"Ramazan'ın zevk ve şevk faslı teravihten sonra başlardı. Namazlarını camide kılanlar için heyecanlı tahminlere yol açan, gecenin mahyaları idi. Zira mahyacılık, gelişi güzel bir heves işi, kolayına başarılır bir hüner değildi.
Birinci Sultan Ahmed zamanında başladığı rivayet edilen mahyanın üçyüz senelik bir mazisi var demekti.
Bir anlatışa göre, Fatih Camii müezzinlerinden Kefeli Ahmed Efendi'nin, işleyip padişaha hediye ettiği bir çevre, mahyacılığın doğuşuna esas olmuştu. Şöyle ki, Birinci Sultan Ahmed, bu çok beğendiği çevrenin üstündeki yazı ve resimlerin, minareler arasında kandillerle işlenebileceğini düşünerek devrin hüner erbabına bu yolda bir tecrübeye girişmelerini emretmiş ve işte nihayet, ince bir sanat olan mahyacılık da bu suretle doğup gelişir olmuştu.

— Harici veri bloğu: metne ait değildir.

theorem test_witness_hop :
    activeTile.canonical ∧ activeTile.live = true ∧ activeTile.active 1 = true ∧
      ({ activeTile with tmb := { activeTile.tmb with upstream := some 1 } } : State).upstreamPort = some 1 ∧
      (activeTile.modHop 1 (fun h => { h with req := some (3, 0) })).active 1 = true ∧
      (activeTile.modHop 1 (fun h => { h with req := some (3, 0) })).tmb.hop[(1 : Port)].req = some (3, 0) ∧
      diff48 (activeTile.tb48 6) 0 ≤ 10000 * 2 ^ 16 ∧ diff48 5 2 ≤ 2000 * 2 ^ 16 ∧
      diff48 (activeTile.tb48 6) 0 - diff48 5 2 ≤ 5000 * 2 ^ 17 ∧ offMean [] (diff48 (activeTile.tb48 6) 0 - diff48 5 2) = false ∧
      activeTile.tmb.hop[(1 : Port)].invalidRun < 15 :=
  ⟨⟨rfl, by decide, by decide, rfl⟩, by decide⟩

theorem test_witness_sync :
    activeTile.mode ≠ 0 ∧ ({ activeTile with tmb := { activeTile.tmb with upstream := some 1 } } : State).active
        (({ activeTile with tmb := { activeTile.tmb with upstream := some 1 } } : State).otherThrough 1) = true ∧
      ¬ (activeTile.mode = 0 ∧ activeTile.kind 1 = 0) ∧ (runs 0 0).mode = 0 ∧ (runs 0 0).live = true ∧ (runs 0 0).servoSource 1 ≠ 3 ∧
      (runsWith 0 0 [(Reg.TMB_TB_SERVO_CTL 1, 0x30)]).servoSource 1 = 3 ∧
      (runsWith 0 0 [(Reg.TMB_TB_SERVO_CTL 1, 0x30)]).tmb.syncInLost = false ∧
      (runsWith 0 0 [(Reg.TMB_TB_SERVO_CTL 1, 0x30)]).servo 1 ≠ Servo.holdover := by decide

theorem test_witness_align :
    (runsWith 0 0 [(Reg.TMB_TB_SERVO_STATUS 1, 2 * 2 ^ 29), (Reg.TMB_TB_SERVO_CTL 1, 0x41)]).canonical ∧
      (runsWith 0 0 [(Reg.TMB_TB_SERVO_STATUS 1, 2 * 2 ^ 29), (Reg.TMB_TB_SERVO_CTL 1, 0x41)]).goAccepted = true ∧
      (runsWith 0 0 [(Reg.TMB_TB_SERVO_STATUS 1, 2 * 2 ^ 29), (Reg.TMB_TB_SERVO_CTL 1, 0x41)]).servoSource 1 = 4 ∧
      (runs 0 0).goAccepted = false ∧ (runs 0 0).mode = 0 ∧ (runsWith 0 0 [(Reg.TMB_TB_SERVO_CTL 2, 0x51)]).servoSource 2 = 5 ∧
      audioRate ((runsWith 0 0 [(Reg.TMB_TB_SERVO_CTL 2, 0x51)]).fld (Reg.TMB_TB_AUDIO 2) 18 16) = some 44100 ∧
      (runsWith 0 0 [(Reg.TMB_TB_SERVO_CTL 2, 0x51)]).tmb.edge[(2 : TbIx)] = none ∧ (runs 0 0).tmb.tb[(3 : TbIx)].cnt < 2 ^ 74 :=
  ⟨⟨rfl, by decide, by decide, rfl⟩, by decide⟩

theorem test_witness_register_write :
    (runs 1 1).canonical ∧ (runs 1 1).live = true ∧ (runs 1 1).readable Reg.HKP_CTL = true ∧ (regRow? Reg.HKP_CTL).isSome = true ∧
      (runs 1 1).readable Reg.CMP_CTL = false ∧ (runs 0 0).readable Reg.CMP_CTL = true :=
  ⟨⟨rfl, by decide, by decide, rfl⟩, by decide⟩
theorem test_witness_unsupported : (runsWith 0 0 []).live = true ∧ ((runs 0 0).modPci (fun p => { p with link := true })).pci.link = true ∧
    ((runs 0 0).modPci (fun p => { p with link := true })).pci.mse = false := by decide

theorem test_witness_rc_read : (runs 1 1).live = true ∧ readClears (Reg.FUR_FETCH_ERR / 4 * 4) = true ∧
    (runs 1 1).readable Reg.FUR_FETCH_ERR = true ∧ latchesHigh (Reg.TMB_TB_NOW_LO 3) = true ∧
    (runs 1 1).readable (Reg.TMB_TB_NOW_LO 3) = true ∧ holdIx .monitor = some 3 := by decide

theorem test_witness_snap_start : (runs 1 1).live = true ∧ (0x101 : Word).toNat.testBit 8 = true ∧
    ((runs 1 1).setBit Reg.GLB_SNAP_CTL 31 true).bit Reg.GLB_SNAP_CTL 31 = true ∧ (runs 1 1).bit Reg.GLB_SNAP_CTL 31 = false := by decide

theorem test_witness_snap_capture : (runs 1 1).live = true ∧ ((runs 1 1).modGlb (fun g => { g with snapArmed := true })).glb.snapArmed = true ∧
    (runs 1 1).bit Reg.GLB_SNAP_CTL 16 = false ∧ (runs 1 1).fld Reg.GLB_SNAP_CTL 6 0 ≤ 64 := by decide

set_option maxRecDepth 8192 in
theorem test_witness_slk_lanes : (runs 1 1).live = true ∧ activeTile.live = true ∧ activeTile.train 1 = Train.active ∧ (activeTile.recentUncorr 1).length < 3 ∧ [[(0x5A : Byte)]].all boundaryOk = true ∧ boundaryOk [1] = false ∧ activeTile.slk[(1 : Port)].rxLeft = 0 ∧
    activeTile.slk[(1 : Port)].unitLost = false ∧ blockOk (markerBlock 1 2 3) = true ∧ blockOk [] = false := by decide

theorem test_witness_slk_training :
    (∀ k : Fin 7, (runsWith 1 1 [(Reg.SLK_STATUS 1, k.val * 2 ^ 29 + 15)]).train 1 = k.val) ∧ (runs 1 1).live = true ∧
      portOn (runs 1 1).role 1 = true ∧ (runs 1 1).frameValid = false ∧ activeTile.active 1 = true ∧ (runs 1 1).active 1 = false ∧
      ((runs 1 1).modSlk 1 (fun x => { x with incompatible := true })).slk[(1 : Port)].incompatible = true := by decide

Yirminci asrın başında ise bu sanata son kemal durağına vasıl olmuş denebilirdi.
Ramazandan onbeş gün evvel elden geçirilen mahya ipleri, iki minare arasına gerilir ve bu hazırlığı gören şehir halkı ise Ramazanın ayak seslerini duymuş gibi sevinirdi.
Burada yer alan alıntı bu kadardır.